··· Provided data

@[simp] theorem State.giveFrame_pending (s : State) (w : AllocWait) (f : Nat) : (s.giveFrame w f).pending = s.pending := by
  unfold State.giveFrame; repeat' split
  all_goals simp
@[simp] theorem State.giveFrame_powered (s : State) (w : AllocWait) (f : Nat) : (s.giveFrame w f).powered = s.powered := by
  unfold State.giveFrame; repeat' split
  all_goals simp
@[simp] theorem State.giveFrame_pins (s : State) (w : AllocWait) (f : Nat) : (s.giveFrame w f).pins = s.pins := by
  unfold State.giveFrame; repeat' split
  all_goals simp
@[simp] theorem State.giveFrame_lines (s : State) (w : AllocWait) (f : Nat) : (s.giveFrame w f).lines = s.lines := by
  unfold State.giveFrame; repeat' split
  all_goals simp
@[simp] theorem State.giveFrame_drive (s : State) (w : AllocWait) (f : Nat) : (s.giveFrame w f).drive = s.drive := by
  unfold State.giveFrame; repeat' split
  all_goals simp
@[simp] theorem State.giveFrame_clock (s : State) (w : AllocWait) (f : Nat) : (s.giveFrame w f).clock = s.clock := by
  unfold State.giveFrame; repeat' split
  all_goals simp
@[simp] theorem State.giveFrame_identity (s : State) (w : AllocWait) (f : Nat) : (s.giveFrame w f).identity = s.identity := by
  unfold State.giveFrame; repeat' split
  all_goals simp
@[simp] theorem State.giveFrame_zones (s : State) (w : AllocWait) (f : Nat) : (s.giveFrame w f).zones = s.zones := by
  unfold State.giveFrame; repeat' split
  all_goals simp
@[simp] theorem State.giveFrame_faults (s : State) (w : AllocWait) (f : Nat) : (s.giveFrame w f).faults = s.faults := by
  unfold State.giveFrame; repeat' split
  all_goals simp
@[simp] theorem State.giveFrame_access (s : State) (w : AllocWait) (f : Nat) : (s.giveFrame w f).access = s.access := by
  unfold State.giveFrame; repeat' split
  all_goals simp
@[simp] theorem State.giveFrame_seq (s : State) (w : AllocWait) (f : Nat) : (s.giveFrame w f).seq = s.seq := by
  unfold State.giveFrame; repeat' split
  all_goals simp
@[simp] theorem State.giveFrame_monitor (s : State) (w : AllocWait) (f : Nat) : (s.giveFrame w f).monitor = s.monitor := by
  unfold State.giveFrame; repeat' split
  all_goals simp
@[simp] theorem State.giveFrame_unit (s : State) (w : AllocWait) (f : Nat) : (s.giveFrame w f).unit = s.unit := by
  unfold State.giveFrame; repeat' split
  all_goals simp
@[simp] theorem State.giveFrame_cart (s : State) (w : AllocWait) (f : Nat) : (s.giveFrame w f).cart = s.cart := by
  unfold State.giveFrame; repeat' split
  all_goals simp
@[simp] theorem State.giveFrame_freeDraws (s : State) (w : AllocWait) (f : Nat) : (s.giveFrame w f).freeDraws = s.freeDraws := by
  unfold State.giveFrame; repeat' split
  all_goals simp
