/-- It waits in PENDING-CHAIN (R56). -/
theorem acceptDrive_of_opening {s : State} {k : Kind} {b : BlockBody} (staged : s.stagedMembers = []) (continues : b.continues = true)
    (kind : k = .read ∨ k = .check ∨ k = .update) : s.acceptDrive k b = s.insert (headRequest s k b) := by
  have draft := draft_of_opening (k := k) staged continues (by rcases kind with rfl | rfl | rfl <;> rfl)
  have unserved : s.readServed k b = false := by simp [State.readServed, draft]
  have plain : k.isWrite = false := by rcases kind with rfl | rfl | rfl <;> rfl
  have other : k ≠ .pin := by rcases kind with rfl | rfl | rfl <;> decide
  have need : k.need b.count.toNat = if k = .read then b.count.toNat else 1 := by rcases kind with rfl | rfl | rfl <;> rfl
  have unstaged : (s.insert (headRequest s k b)).stage (headRequest s k b) = s.insert (headRequest s k b) := by
    refine if_neg ?_
    rw [show (headRequest s k b).kind = k from rfl, plain]
    decide
  unfold State.acceptDrive
  simp only [draft, unserved, Option.isSome_some, if_true, Bool.false_eq_true, if_false, need, other, continues]
  exact unstaged

/-! ### The block that closes it -/

/-- The checks that an accepted drive block has passed (R47). -/
theorem passed_of_accepted {s : State} {k : Kind} {b : BlockBody} (drive : k.isDrive = true)
    (accepted : s.refusal { kindCode := k.code, body := b } = none) : ∀ c ∈ s.checks k b, c.1 = false := by
  rw [refusal_of_drive drive, firstFailed, Option.map_eq_none_iff, List.find?_eq_none] at accepted
  exact fun c hc => by simpa using accepted c hc

/-- A PIN stands in no chain (R49). -/
theorem not_pin_of_member {s : State} {k : Kind} {b : BlockBody} (drive : k.isDrive = true) (open_ : s.stagedMembers ≠ [])
    (accepted : s.refusal { kindCode := k.code, body := b } = none) : k ≠ .pin := by
  rintro rfl
  have passed := passed_of_accepted drive accepted (s.inChain .pin b && !Kind.pin.chainable, .badKind) (by simp [State.checks])
  simp [State.inChain, open_, Kind.chainable] at passed

/-- The two members of a closed chain, with the sectors of both (R56, R58). -/
def Request.closedWith (r : Request) (hazard written : List Nat) : Request :=
  { r with hazard := hazard, hazardWritten := written, state := .waiting }

/-- A chain of two whose members need no staging closes (R56, R58). -/
theorem closeChain_of_two {s : State} {f r : Request} (held : s.queue.held = [f, r]) (older : f.id < r.id) (fchain : f.chain = some f.id)
    (rchain : r.chain = some f.id) (fmark : f.mark = none) (rmark : r.mark = none) (jobs : s.allJobs = []) (waits : s.cache.waits = []) :
    s.closeChain r =
      let hz := ([f, r].map (·.hazard)).flatten.eraseDups
      let hw := ([f, r].map (·.hazardWritten)).flatten.eraseDups
      { s with queue := { s.queue with held := [f.closedWith hz hw, r.closedWith hz hw] } } := by
  have group : s.group r = [f, r] := by simp [State.group, rchain, held, fchain]
  have closed (i : Nat) : s.stagingOpen i = false := by simp [State.stagingOpen, jobs, waits]
  unfold State.closeChain
  simp only [group, List.any_cons, List.any_nil, fmark, rmark, List.map_cons, List.map_nil, closed, Option.isSome_none, Bool.or_self,
    Bool.false_eq_true, if_false, List.foldl_cons, List.foldl_nil]
  simp [State.modify, held, older.ne, older.ne', Request.closedWith]

/-- The record of a request that joins an open chain, its staging apart (R46, R52, R58). -/
def memberRequest (s : State) (k : Kind) (b : BlockBody) : Request := { s.draft k b with state := .pendingChain, reserved := k.need b.count.toNat }

/-- It takes the chain and the due time of the first member (R46, R56). -/
theorem memberRequest_fields {s : State} {f : Request} {k : Kind} {b : BlockBody} (staged : s.stagedMembers = [f])
    (due : f.due.isSome = true) (drive : k.isDrive = true) (chainable : k.chainable = true) :
    (memberRequest s k b).chain = some f.id ∧ (memberRequest s k b).due = f.due ∧ (memberRequest s k b).hazard = blockIndices b := by
  obtain ⟨at_, due⟩ := Option.isSome_iff_exists.mp due
  simp [memberRequest, State.draft, staged, chainable, drive, due]

theorem acceptDrive_of_closing {s : State} {f : Request} {k : Kind} {b : BlockBody} (staged : s.stagedMembers = [f])
    (kind : k = .read ∨ k = .check ∨ k = .update) (closes : b.continues = false) :
    s.acceptDrive k b = (s.insert (memberRequest s k b)).closeChain (memberRequest s k b) := by
  have chainable : k.chainable = true := by rcases kind with rfl | rfl | rfl <;> rfl
  have plain : k.isWrite = false := by rcases kind with rfl | rfl | rfl <;> rfl
  have other : k ≠ .pin := by rcases kind with rfl | rfl | rfl <;> decide
  have chained : (s.draft k b).chain = some f.id := by simp [State.draft, staged, chainable]
  have unserved : s.readServed k b = false := by simp [State.readServed, chained]
  have closing : (s.draft k b).chain.isSome = true := by rw [chained]; rfl
  have unstaged : (s.insert (memberRequest s k b)).stage (memberRequest s k b) = s.insert (memberRequest s k b) := by
    refine if_neg ?_
    rw [show (memberRequest s k b).kind = k from rfl, plain]
    decide
  unfold State.acceptDrive
  simp only [closing, unserved, if_true, Bool.false_eq_true, if_false, other, closes]
  exact congrArg (State.closeChain · (memberRequest s k b)) unstaged

/-- Neither opening nor closing block is carried out from the cache, nor needs a place in the FIFO (R47, R50). -/
theorem carryOut_of_member {s : State} {k : Kind} {b : BlockBody} (kind : k = .read ∨ k = .check ∨ k = .update)
    (unmarked : ∀ m ∈ s.stagedMembers, m.mark = none) :
    s.carryOut k { kindCode := k.code, body := b } = s.acceptDrive k b ∧ s.placesOf k b = 0 := by
  have marked : s.closesMarked b = false := by
    rw [State.closesMarked, Bool.and_eq_false_iff, List.any_eq_false]
    exact .inr (fun m hm => by simp [unmarked m hm])
  have other : k ≠ .pin := by rcases kind with rfl | rfl | rfl <;> decide
  have served : s.pinServed k b = false := pinServed_of_other other b
  rcases kind with rfl | rfl | rfl <;> exact ⟨rfl, by simp [State.placesOf, served, marked]⟩

end Sys2Proof.Machine

namespace Sys2Proof.Proofs
open Sys2Proof.Machine
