-- ==== Sys2Proof/Machine/Phases.lean ====
section
/-! DEFINITION. Fetch, execute and the two phases of a step (spec 40_fetch_and_step.md R200 to R209), and placing a word
where the next fetch reads it. -/

namespace Sys2Proof.Machine

/-- `Fetch(ipc)` (R201): a 4-byte bus read changes no state (R201, 20_memory.md R107). -/
def fetch (s : State) : Except Exc (BitVec 32) :=
  match translate s s.pc .fetch with
  | .error e => .error e
  | .ok pa =>
    match busLoad s pa .word .fetch with
    | .error e => .error e
    | .ok (v, _) => .ok (low32 v)

/-- Executes the fetched word `w` in a state whose pc is past it: an illegal word raises IllegalInstruction
(30_encoding.md R183, R185). With `RESET_GPR_ZERO = false` an instruction that comes to read a register never written
since reset is a model fault (40_fetch_and_step.md R209, 10_state.md R42): it makes no change before its reads. -/
def executeWord (w : BitVec 32) (s : State) : Result :=
  match decodeWord s.cfg.hasM w with
  | .error _ => raise .illegalInstruction s
  | .ok i => if s.sourcesReadable i then exec i s else .fault .unwrittenRegister

/-- Phase A (R200): the pc advances whether or not the fetch faults (R202). -/
def phaseA (s : State) : Result :=
  match fetch s with
  | .error e => raise e s.advance
  | .ok w => executeWord w s.advance

/-- Phase B (R200, R207), which is not run once the machine has halted (R206). -/
def phaseB (s : State) : Result := if s.halted then .next s else interruptCheck (consoleSlot s)

/-- One pass of the run loop (R200): the host may act before phase A and between the phases. -/
def runStep (s : State) : Result :=
  match phaseA (consoleSlot s) with
  | .next s' => phaseB s'
  | .fault f => .fault f
  | .refused r => .refused r

/-- The physical address the next fetch reads, where it is four bytes of DRAM. -/
def fetchPlace (s : State) : Option Nat :=
  match translate s s.pc .fetch with
  | .error _ => none
  | .ok pa =>
    match regionOf s.cfg pa.toNat with
    | .dram off => if off + 4 ≤ s.cfg.dramSize then some pa.toNat else none
    | _ => none

/-- `s` with word `w` stored where the next fetch reads. Where that is no DRAM, the pc and translation first return to
their reset values. -/
def placeWord (s : State) (w : BitVec 32) : State :=
  match fetchPlace s with
  | some a => s.setMem (Memory.writeLE s.mem a 4 (w.setWidth 64))
  | none =>
    let s' := (s.csrWrite Csr.satp 0).setPc (BitVec.ofNat 64 s.cfg.dramBase)
    s'.setMem (Memory.writeLE s'.mem s.cfg.dramBase 4 (w.setWidth 64))

end Sys2Proof.Machine
end

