theorem witness_TimerAndInterruptControllerRegisters :
    AtOffset Config.reference.clint 0x4000 0x02004000 ∧ AtOffset Config.reference.clint 0xBFF8 0x0200BFF8 ∧
    AtOffset Config.reference.clint 0xFFFF 0x0200FFFF ∧ AtOffset Config.reference.plic 0x1000 0x0C001000 ∧
    AtOffset Config.reference.plic 0x2080 0x0C002080 ∧ AtOffset Config.reference.plic 0x201000 0x0C201000 ∧
    AtOffset Config.reference.plic 0x201004 0x0C201004 ∧ AtOffset Config.reference.plic 0x3FFFFFF 0x0FFFFFFF := by
  unfold AtOffset; decide

/-- Every offset of the statement's lists, the last address, and two different registers. -/
theorem witness_BlockDeviceRegisters :
    (∀ off ∈ [0x000, 0x004, 0x008, 0x00C, 0x010, 0x034, 0x020, 0x028, 0x030, 0x038, 0x040, 0x050, 0x070, 0x074, 0xFFF],
      AtOffset Config.reference.virtio off (BitVec.ofNat 64 (0x10001000 + off))) ∧
    (0x074 : Nat) ∉ [0x000, 0x004, 0x008, 0x00C, 0x010, 0x020, 0x028, 0x030, 0x034, 0x038, 0x040, 0x050, 0x070] := by
  unfold AtOffset; decide

theorem witness_ConsoleRegisters : AtOffset Config.reference.uart 0 0x10000000 ∧
    AtOffset Config.reference.uart 1 0x10000001 ∧ AtOffset Config.reference.uart 0xFF 0x100000FF := by
  unfold AtOffset; decide

/-- With the data-ready bit set, a load of RHR succeeds and changes the state. -/
theorem witness_LoadsAreHarmless :
    (match busLoad (State.reset.setUart { regs := [(0, 0x78), (5, 0x21)], intr := true }) 0x10000000 .byte .load with
      | .ok (v, s') => v == 0x78 && s' != State.reset.setUart { regs := [(0, 0x78), (5, 0x21)], intr := true }
      | _ => false) = true ∧
    busLoad State.reset 0x80000000 .double .load = .ok (0, State.reset) := by decide

/-- Paging off; a page fault; two addresses that differ above bit 38; a translation that succeeds. -/
theorem witness_TranslationDependsOn :
    State.reset.paging = false ∧ translate paged 0 .load = .error .loadPageFault ∧ threeLevels.paging = true ∧
    (0x1234#64).toNat % 2 ^ 39 = (0xffffff8000001234#64).toNat % 2 ^ 39 ∧
    translate threeLevels 0x1234 .fetch = .ok 0x80040234 := by decide

/-- At levels 2, 1 and 0: a table outside memory, an invalid entry, W without R, a leaf (also with X alone), a pointer to
the next table, and a pointer at the last level. -/
theorem witness_WalkLevel :
    paged.paging = true ∧
    (∀ i ∈ [0, 1, 2], i < 3 ∧
      (0x80010000#64).toNat = ((0x80010000#64).toNat + 8 * ((0#64).toNat / 2 ^ (12 + 9 * i) % 512)) % 2 ^ 64) ∧
    (0#64).toNat = ((0xfffffffffffff008#64).toNat + 8 * ((0x1ff000#64).toNat / 2 ^ (12 + 9 * 0) % 512)) % 2 ^ 64 ∧
    busLoad paged 0 .double .load = .error .loadAccessFault ∧
    busLoad paged 0x80010000 .double .load = .ok (0, paged) ∧ bit 0 0 = 0 ∧
    busLoad (withDouble paged 0x80010000 5) 0x80010000 .double .load = .ok (5, withDouble paged 0x80010000 5) ∧
    bit 5 1 = 0 ∧ bit 5 2 = 1 ∧
    busLoad (withDouble paged 0x80010000 7) 0x80010000 .double .load = .ok (7, withDouble paged 0x80010000 7) ∧
    bit 7 0 = 1 ∧ bit 7 1 = 1 ∧
    busLoad (withDouble paged 0x80010000 9) 0x80010000 .double .load = .ok (9, withDouble paged 0x80010000 9) ∧
    bit 9 0 = 1 ∧ bit 9 2 = 0 ∧ bit 9 3 = 1 ∧
    busLoad threeLevels 0x80010000 .double .load = .ok (0x20004401, threeLevels) ∧ bit 0x20004401 0 = 1 ∧
    bit 0x20004401 1 = 0 ∧ bit 0x20004401 2 = 0 ∧ bit 0x20004401 3 = 0 ∧
    (0x80011000#64).toNat = (0x20004401#64).toNat / 2 ^ 10 % 2 ^ 44 * threeLevels.cfg.pageSize % 2 ^ 64 := by decide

······

Directions for this task
Using the entries above, return exactly the lines from the line with "exact .inr (fun" to the line with "raise .illegalInstruction s", counting both of those lines.

Written reply
    exact .inr (fun m hm => by simp [unmarked m hm])
  have other : k ≠ .pin := by rcases kind with rfl | rfl | rfl <;> decide
  have served : s.pinServed k b = false := pinServed_of_other other b
  rcases kind with rfl | rfl | rfl <;> exact ⟨rfl, by simp [State.placesOf, served, marked]⟩

end Sys2Proof.Machine

namespace Sys2Proof.Proofs
open Sys2Proof.Machine
-- ==== Sys2Proof/Machine/Phases.lean ====
section
/-! DEFINITION. Fetch, execute and the two phases of a step (spec 40_fetch_and_step.md R200 to R209), and placing a word
where the next fetch reads it. -/

namespace Sys2Proof.Machine

/-- `Fetch(ipc)` (R201): a 4-byte bus read changes no state (R201, 20_memory.md R107). -/
def fetch (s : State) : Except Exc (BitVec 32) :=
  match translate s s.pc .fetch with
  | .error e => .error e
  | .ok pa =>
    match busLoad s pa .word .fetch with
    | .error e => .error e
    | .ok (v, _) => .ok (low32 v)

/-- Executes the fetched word `w` in a state whose pc is past it: an illegal word raises IllegalInstruction
(30_encoding.md R183, R185). With `RESET_GPR_ZERO = false` an instruction that comes to read a register never written
since reset is a model fault (40_fetch_and_step.md R209, 10_state.md R42): it makes no change before its reads. -/
def executeWord (w : BitVec 32) (s : State) : Result :=
  match decodeWord s.cfg.hasM w with
  | .error _ => raise .illegalInstruction s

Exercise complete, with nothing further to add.